November 16. But that was it. It only takes a matter of minutes to realize that my guy is a perfect one, that i’m not the only girl that can fall inlove with him. And so it happens. The things are getting complicated as it goes. The relationship are pretty messed up. He can’t resist the tempetation of complimenting girls the way he used on me. I was stupid not knowing that he’s a normal guy with sweet tongue. I love him. Yes, i love him..
He broke up with me. I beg him. But he insist. And before i knew, he’s gone again. But this time, for good. After like two or three months, he is there again. The last thing iknow, he is now happy with his girlfriend. A very beautiful lady.
This guy I only knew by his second and last name.
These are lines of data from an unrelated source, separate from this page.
-- ==== Sys2Proof/Machine/Xlate.lean ====
section
/-! DEFINITION. Address translation: the walk, the leaf checks and the translation cache (20 R436 to
R440; 19 R419). -/
namespace Sys2Proof.Machine

/-- Kinds of access, coded as ACC (R439). -/
inductive AccK where
  | read | write | atomic | fetch
  deriving DecidableEq, Repr
def AccK.code : AccK → Nat
  | .read => 0 | .write => 1 | .atomic => 2 | .fetch => 3

/-- Where a walk stopped (R438, R439): reason, level of the entry, and PA[51:3] of the entry. -/
structure XFault where
  reason : Nat
  level : Nat
  epa : Nat
  deriving DecidableEq, Repr

/-- The walk detail word (R439). -/
def XFault.detail (f : XFault) (k : AccK) : W64 :=
  w64 (f.epa * 2 ^ 15 + f.level * 2 ^ 12 + k.code * 2 ^ 10 + f.reason)
/-- A handler can service reasons 1 and 2 (R438). -/
def XFault.recoverable (f : XFault) : Bool := f.reason = 1 || f.reason = 2

/-- A leaf found by a walk: the entry, its level and PA[51:3] of it. -/
structure Leaf where
  entry : W64
  level : Nat
  epa : Nat
  deriving DecidableEq, Repr

/-- What an address translates to: a local physical address, or an address of a remote node over a
channel; with the page's UCHK bit (R327, R437). -/
inductive Target where
  | loc (pa : Nat) (uchk : Bool)
  | rem (rnode : BitVec 16) (chan : Nat) (rod : Bool) (addr : W64) (uchk : Bool)
  deriving DecidableEq, Repr

/-- The physical address of a local target. -/
def Target.local? : Target → Option Nat
  | .loc pa _ => some pa
  | .rem _ _ _ _ _ => none

/-- Index of an address at a level (R436). -/
def vaIndex (va : Nat) : Nat → Nat
  | 0 => va / 2 ^ 48 % 256
  | 1 => va / 2 ^ 39 % 512
  | 2 => va / 2 ^ 30 % 512
  | 3 => va / 2 ^ 21 % 512
  | _ => va / 2 ^ 16 % 32
/-- Page size of a leaf at a level (R436). -/
def pageSize : Nat → Nat
  | 2 => 2 ^ 30
  | 3 => 2 ^ 21
  | _ => 2 ^ 16

/-- Reason 4: a reserved bit set, LEAF where R436 forbids it or missing at level 4, or a misaligned
frame (R436, R437). -/
def malformed (e : W64) (level : Nat) : Bool :=
  bit e 7
  || (bit e 6 && (!bit e 1 || bit e 3))
  || (if bit e 1 then
        level < 2
        || (if bit e 6 then bit e 8 || fld e 16 32 % (pageSize level / 2 ^ 16) != 0
            else fld e 8 8 != 0 || fld e 52 12 != 0 || fld e 16 36 % (pageSize level / 2 ^ 16) != 0)
      else
        level = 4 || fld e 52 12 != 0 || (level < 3 && fld e 8 4 != 0))

/-- Address of the next table of a pointer entry (R437). -/
def nextTable (e : W64) : Nat := fld e 8 44 * 256
/-- Frame of a local leaf (R437). -/
def leafFrame (e : W64) : Nat := fld e 16 36 * 65536

/-- The walk from a table at a level, over the levels left (R436, R438). -/
def walkFrom (s : State) (key : MemKey) (va : Nat) : List Nat → Nat → Except XFault Leaf
  | [], _ => .error ⟨4, 4, 0⟩
  | level :: more, table =>
    let a := table + 8 * vaIndex va level
    if !installed a then .error ⟨5, level, a / 8⟩
    else if s.poisonedAt a 8 then .error ⟨9, level, a / 8⟩
    else
      let e := w64 (leNat (s.peekN key a 8))
      if !bit e 0 then .error ⟨if bit e 5 then 3 else 1, level, a / 8⟩
      else if malformed e level then .error ⟨4, level, a / 8⟩
      else if bit e 1 then
        if !bit e 6 && !installed (leafFrame e + pageSize level - 1) then .error ⟨5, level, a / 8⟩
        else .ok ⟨e, level, a / 8⟩
      else if !installed (nextTable e) then .error ⟨5, level, a / 8⟩
      else walkFrom s key va more (nextTable e)

/-- The whole walk of a context (R436, R438): reason 6 before it. -/
def walk (s : State) (c : Nat) (va : W64) : Except XFault Leaf :=
  if va.toNat / 2 ^ 56 != 0 then .error ⟨6, 0, 0⟩
  else match s.ctxs.find c with
    | none => .error ⟨5, 0, 0⟩
    | some x => walkFrom s (s.keyOf c) va.toNat [0, 1, 2, 3, 4] (dw x.desc 1).toNat

def State.core (s : State) (n : Nat) : Core := s.cores.get n {}
def State.setCore (s : State) (n : Nat) (x : Core) : State := { s with cores := s.cores.put n x }

/-- The cached translation that covers an address (R440). -/
def tlbHit (l : List Tlb) (c va : Nat) : Option Tlb :=
  l.find? (fun t => t.ctx = c && t.va = va / t.size * t.size)

/-- The leaf an access uses: the walk's, or, while a cached translation differs from it, either of the
two (R8, R440), a free choice. -/
def findLeaf (s : State) (core c : Nat) (va : W64) : Except XFault Leaf :=
  let w := walk s c va
  if va.toNat / 2 ^ 56 != 0 then w
  else match tlbHit (s.core core).tlb c va.toNat with
    | none => w
    | some t =>
      if w.toOption = some ⟨t.leaf, t.level, t.epa⟩ then w
      else if Config.choice (s.freeIx * 65536 + va.toNat) then .ok ⟨t.leaf, t.level, t.epa⟩ else w

/-! ### The flat bytes of views (R297, R299, R300) -/

def View.op (w : View) : Nat := fld w.d0 48 4
def View.fmt (w : View) : Nat := fld w.d0 40 8
/-- Bytes of an element. -/
def View.z (w : View) : Nat := fmtWidth w.fmt / 8
def View.rows (w : View) : Nat := fld w.d0 16 12 + 1
def View.cols (w : View) : Nat := fld w.d0 28 12 + 1
/-- Bytes of the tile, whole sectors (R299). -/
def View.size (w : View) : Nat := (w.rows * w.cols * w.z + 63) / 64 * 64
/-- The bytes of the view pool that a view takes. -/
def View.span? (w : View) : Option (Nat × Nat) :=
  match w.loc with
  | .flat a => if w.pool = 0 then none else some (a.toNat, w.pool)
  | _ => none
/-- Whether a view takes the byte of the pool at an address. -/
def View.covers (w : View) (a : Nat) : Bool := w.span?.elim false (fun p => p.1 ≤ a && a < p.1 + p.2)
/-- Whether an address lies in a child's or an accumulated view of a context: accesses to them are never checked for races
(R300). -/
def State.inView (s : State) (c a : Nat) : Bool :=
  s.regions.any (fun (e : Nat × Region) => e.2.ctx = c
    && (e.2.task.epoch.accs.any (fun v => v.2.covers a)
      || e.2.task.epoch.children.any (fun x => x.views.any (fun v => v.2.covers a))))

/-- The leaf checks (R438): reason 2, then reason 7, and the target; an access to a view's bytes is unchecked, as one to an
unchecked page is (R300, R327). -/
def leafTarget (s : State) (c : Nat) (va : W64) (k : AccK) (l : Leaf) : Except XFault Target :=
  let e := l.entry
  let off := va.toNat % pageSize l.level
  let perm := match k with
    | .read => true
    | .write | .atomic => bit e 2
    | .fetch => bit e 3 && !bit e 6
  if !perm then .error ⟨2, l.level, l.epa⟩
  else if bit e 6 then
    let chan := fld e 10 6
    let bound := match s.ctxs.find c with
      | some x => (x.chans.find chan).isSome
      | none => false
    if !bound then .error ⟨7, l.level, l.epa⟩
    else .ok (.rem (.ofNat 16 (fld e 48 16)) chan (bit e 9) (w64 (fld e 16 32 * 65536 + off)) (bit e 4))
  else .ok (.loc (leafFrame e + off) (bit e 4 || s.inView c va.toNat))

/-- The management core's "context": it belongs to none, and its addresses are physical ones (notes/assumptions/120.md). -/
def mgmtCtx : Nat := 1024
/-- Translate an address of a context for an access made from a core. -/
def xlate (s : State) (core c : Nat) (va : W64) (k : AccK) : Except XFault Target :=
  if c = mgmtCtx then (if installed va.toNat then .ok (.loc va.toNat false) else .error ⟨5, 0, 0⟩)
  else match findLeaf s core c va with
  | .error f => .error f
  | .ok l => leafTarget s c va k l

/-- The entries that a walk reads. -/
def walkReads (s : State) (key : MemKey) (va : Nat) : List Nat → Nat → List Nat
  | [], _ => []
  | level :: more, table =>
    let a := table + 8 * vaIndex va level
    let e := w64 (leNat (s.peekN key a 8))
    if !installed a then []
    else if !bit e 0 || malformed e level || bit e 1 || !installed (nextTable e) then [a]
    else a :: walkReads s key va more (nextTable e)
/-- Stacks in self-refresh that a walk of a context and an access to its leaf go to are restored (R455). -/
def State.rouseWalk (s : State) (c : Nat) (va : W64) (l : Leaf) : State :=
  if s.selfRefresh.isEmpty then s
  else
    let tables := (s.ctxs.find c).elim [] (fun x => walkReads s (s.keyOf c) va.toNat [0, 1, 2, 3, 4] (dw x.desc 1).toNat)
    let leaf := if bit l.entry 6 then [] else [leafFrame l.entry + va.toNat % pageSize l.level]
    (tables ++ leaf).foldl (fun s a => s.rouse (sectorOf a)) s
/-- The same for an access of the device to `n` bytes of a context. -/
def State.rouseVa (s : State) (c : Nat) (va : W64) (n : Nat) : State :=
  (pieces va.toNat n).foldl (fun (s : State) (p : Nat × Nat) =>
    match walk s c (w64 p.1) with
    | .ok l => s.rouseWalk c (w64 p.1) l
    | .error _ => s) s
/-- The translation an access used is cached, 4,096 a core, the newest kept (R440); a stack in self-refresh that the access
goes to is restored (R455). -/
def State.cache (s : State) (core c : Nat) (va : W64) : State :=
  match findLeaf s core c va with
  | .error _ => s
  | .ok l =>
    let s := s.rouseWalk c va l
    let co := s.core core
    let base := va.toNat / pageSize l.level * pageSize l.level
    let t : Tlb := { ctx := c, va := base, size := pageSize l.level, leaf := l.entry, level := l.level, epa := l.epa }
    if co.tlb.contains t then s
    else s.setCore core { co with
      tlb := (t :: co.tlb.filter (fun x => !(x.ctx = c && x.va = base))).take 4096 }

end Sys2Proof.Machine
end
I never expecting him to have a first name. I know his birthday and i know where he lives but thats all. Then after two years, i was shocked spotting him on twitter, thanks to this celebrity that retweeted his tweet. He is actively gnarling again on the world where we met. I tweet him, but get no response at all.
I do understand. We did/decide things very quickly. We allowed our emotions to take over into the situation. And at the end, all we got was a heartache, alittle heart attack from our raw and innocent relationship.
I was glad i met a guy like him. He surely is the one i can never forget. Oh! He have a tumblr too! So, if he has a chance to see this, sorry for being so immature and clingy. I know it’s my fault why we ended up like that. Geez, let’s just forget about that and move on. Thank you! :)))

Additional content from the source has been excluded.